[Records from a data collection]
──────────────────────────────

theorem Alu.getLsbD_shiftRight (f : Flags) (v : Byte) {k : Nat} (hk : k < 8) :
    (Alu.shiftRight f v).1.getLsbD k = if k = 7 then false else v.getLsbD (k + 1) := by
  have hvacated : v >>> 1 ||| BitVec.ofNat 8 (bitNat false * 128) = v >>> 1 := BitVec.or_zero
  rw [← getLsbD_ushiftRight_or_bitNat v false hk, hvacated]
  rfl

theorem Alu.getLsbD_swap (f : Flags) (v : Byte) {k : Nat} (hk : k < 8) :
    (Alu.swap f v).1.getLsbD k = v.getLsbD ((k + 4) % 8) := by
  have hmask (j : Nat) (hj : j < 8) : (0x0F#8).getLsbD j = decide (j < 4) := by
    interval_cases j <;> rfl
  have hbits : (Alu.swap f v).1.getLsbD k =
      ((!decide (k < 4) && (v.getLsbD (k - 4) && (0x0F#8).getLsbD (k - 4))) || v.getLsbD (4 + k)) := by
    simp only [Alu.swap, BitVec.getLsbD_or, BitVec.getLsbD_shiftLeft, BitVec.getLsbD_and, BitVec.getLsbD_ushiftRight, hk,
      decide_true, Bool.true_and]
  rw [hbits, hmask (k - 4) (by omega)]
  rcases Nat.lt_or_ge k 4 with hlow | hhigh
  · simp [hlow, show (k + 4) % 8 = 4 + k by omega]
  · rw [show (k + 4) % 8 = k - 4 by omega, BitVec.getLsbD_of_ge v (4 + k) (by omega)]
    simp [Nat.not_lt.2 hhigh, show k - 4 < 4 by omega]

theorem Alu.swap_swap (f g : Flags) (v : Byte) : (Alu.swap g (Alu.swap f v).1).1 = v := by
  apply BitVec.eq_of_getLsbD_eq
  intro k hk
  rw [Alu.getLsbD_swap _ _ hk, Alu.getLsbD_swap _ _ (Nat.mod_lt _ (by decide)), show ((k + 4) % 8 + 4) % 8 = k by omega]

theorem Alu.swap_flags (f : Flags) (v : Byte) : (Alu.swap f v).2 = ⟨v == 0, false, false, false⟩ := by
  have hZ : ((Alu.swap f v).1 == 0) = (v == 0) :=
    beq_zero_of_leftInverse (r := fun v => (Alu.swap f v).1) (l := fun v => (Alu.swap f v).1) (Alu.swap_swap f f) rfl v
  rw [← hZ]
  rfl

/-- Settles O22: the results bit by bit; the swap is its own inverse, so it gives 0 from 0 alone. -/
theorem shiftPrimitives : Obligations.ShiftPrimitives :=
  ⟨fun f v => ⟨fun _ => getLsbD_shiftLeft_or_bitNat v f.fC, rfl⟩,
    fun f v => ⟨fun _ => getLsbD_ushiftRight_or_bitNat v f.fC, rfl⟩,
    fun f v => ⟨fun _ => Alu.getLsbD_shiftLeftSigned f v, rfl⟩, fun f v => ⟨fun _ => Alu.getLsbD_shiftRightSigned f v, rfl⟩,
    fun f v => ⟨fun _ => Alu.getLsbD_shiftRight f v, rfl⟩, fun f v => ⟨fun _ => Alu.getLsbD_swap f v, Alu.swap_flags f v⟩⟩

/-! ## The laws of R159 -/

theorem Alu.complement_complement (f g : Flags) (v : Byte) : (Alu.complement g (Alu.complement f v).1).1 = v := by
  apply BitVec.eq_of_getLsbD_eq
  intro k hk
  rw [Alu.getLsbD_complement _ _ hk, Alu.getLsbD_complement _ _ hk, Bool.not_not]

theorem shiftLeft_one_eq_add (v : Byte) : v <<< 1 = v + v := by
  rw [BitVec.shiftLeft_eq_mul_twoPow, ← BitVec.mul_two]
  rfl

/-- Settles O24: the laws are those of the words' arithmetic, read off the primitives' equations. -/
theorem aluLaws : Obligations.AluLaws := by
  refine ⟨fun f g v => ?_, fun f g a b => ?_, fun f a b => ?_, fun f g v => ?_, fun f g x => ?_, fun f x => ?_,
    fun f a b hC => ?_, fun f v => ?_⟩
  · simp only [Alu.decByte_eq, Alu.incByte_eq]
    exact ⟨add_sub_cancel_right v 1, sub_add_cancel v 1⟩
  · simp only [Alu.subByte_eq, Alu.addByte_eq]
    exact add_sub_cancel_right a b
  · rw [Alu.addByte_eq, Alu.subByte_eq]
    exact ⟨rfl, rfl⟩
  · exact ⟨Alu.swap_swap f g v, Alu.complement_complement f g v, BitVec.xor_self⟩
  · simp only [Alu.decWord_eq, Alu.incWord_eq]
    exact add_sub_cancel_right x 1
  · have hH : ¬ 4096 ≤ x.toNat % 4096 := by omega
    have hC : ¬ 65536 ≤ x.toNat := Nat.not_le.2 x.isLt
    simp [Alu.addWords_eq, hH, hC]
  · rw [Alu.addByteWithCarry, Alu.subByteWithCarry, hC]
    exact ⟨rfl, rfl⟩
  · rw [Alu.addByte_eq]
    exact shiftLeft_one_eq_add v

end Sys2Proof.Machine
end

section
/-! SUPPORT. What a step does, by the bytes at `pc` and by its outcome (60_exceptions.md R500, R505, R509, R516), and what settles O6, O7,
O9, O10, O11, O16 and O17. -/

namespace Sys2Proof

open Sys2Proof.Machine

/-! ## The fetch of a decoded instruction -/

theorem opcode_of_decode {op : Byte} {tail rest : List Byte} {i : Instr} (h : decode (op :: tail) = .ok (i, rest)) :
    i.opcode = op := by
  obtain ⟨hbytes, -⟩ := encodeOfDecodeIsTheBytes _ _ _ h
  have hpos : encode i ≠ [] := by
    cases i <;> exact List.cons_ne_nil _ _
  obtain ⟨b, tail', henc⟩ := List.exists_cons_of_ne_nil hpos
  rw [henc] at hbytes
  rw [Instr.opcode, henc, List.headD_cons]
  exact (List.cons.inj hbytes).1.symm

theorem add_one_add_one (a : Word) : a + 1 + 1 = a + 2 := by
  rw [BitVec.add_assoc]
  rfl

theorem add_one_add_two (a : Word) : a + 1 + 2 = a + 3 := by
  rw [BitVec.add_assoc]
  rfl

theorem FetchMapped.pc {s : State} {n : Nat} (h : FetchMapped s n) (hn : 0 < n) : s.unmappedAt s.pc = false := by
  simpa using h 0 hn

theorem opcodeFetched_peek (s : State) (a : Word) : (opcodeFetched s).peek a = (leaveBoot s).peek a := by
  simp [opcodeFetched]

theorem opcodeFetched_unmappedAt (s : State) (a : Word) : (opcodeFetched s).unmappedAt a = s.unmappedAt a := by
  simp [opcodeFetched]

theorem opcodeFetched_pc (s : State) : (opcodeFetched s).pc = s.pc + 1 := rfl

theorem fetched_eq (s : State) (n : Nat) :
    fetched s ((leaveBoot s).peek s.pc) n = (opcodeFetched s).setPc (s.pc + BitVec.ofNat 16 n) := rfl

/-- The operand fetch of the row at `pc`, in terms of the state before the step. -/
theorem fetchInstr_of_mapped_pc {s : State} (h : s.unmappedAt s.pc = false) : fetchInstr s =
    match fetchOperands ((leaveBoot s).peek s.pc) (opcodeFetched s) with
    | .error e u => .error (takeError e (some ((leaveBoot s).peek s.pc)) s.pc u)
    | .ok i u => .ok (i, u) := by
  rw [fetchInstr_eq, h]
  rfl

──────────────────────────────

*What you need to do*
Lines that hold the word "hbytes" are the ones to copy from the entries above.

*Finished exercise*
  obtain ⟨hbytes, -⟩ := encodeOfDecodeIsTheBytes _ _ _ h
  rw [henc] at hbytes
  exact (List.cons.inj hbytes).1.symm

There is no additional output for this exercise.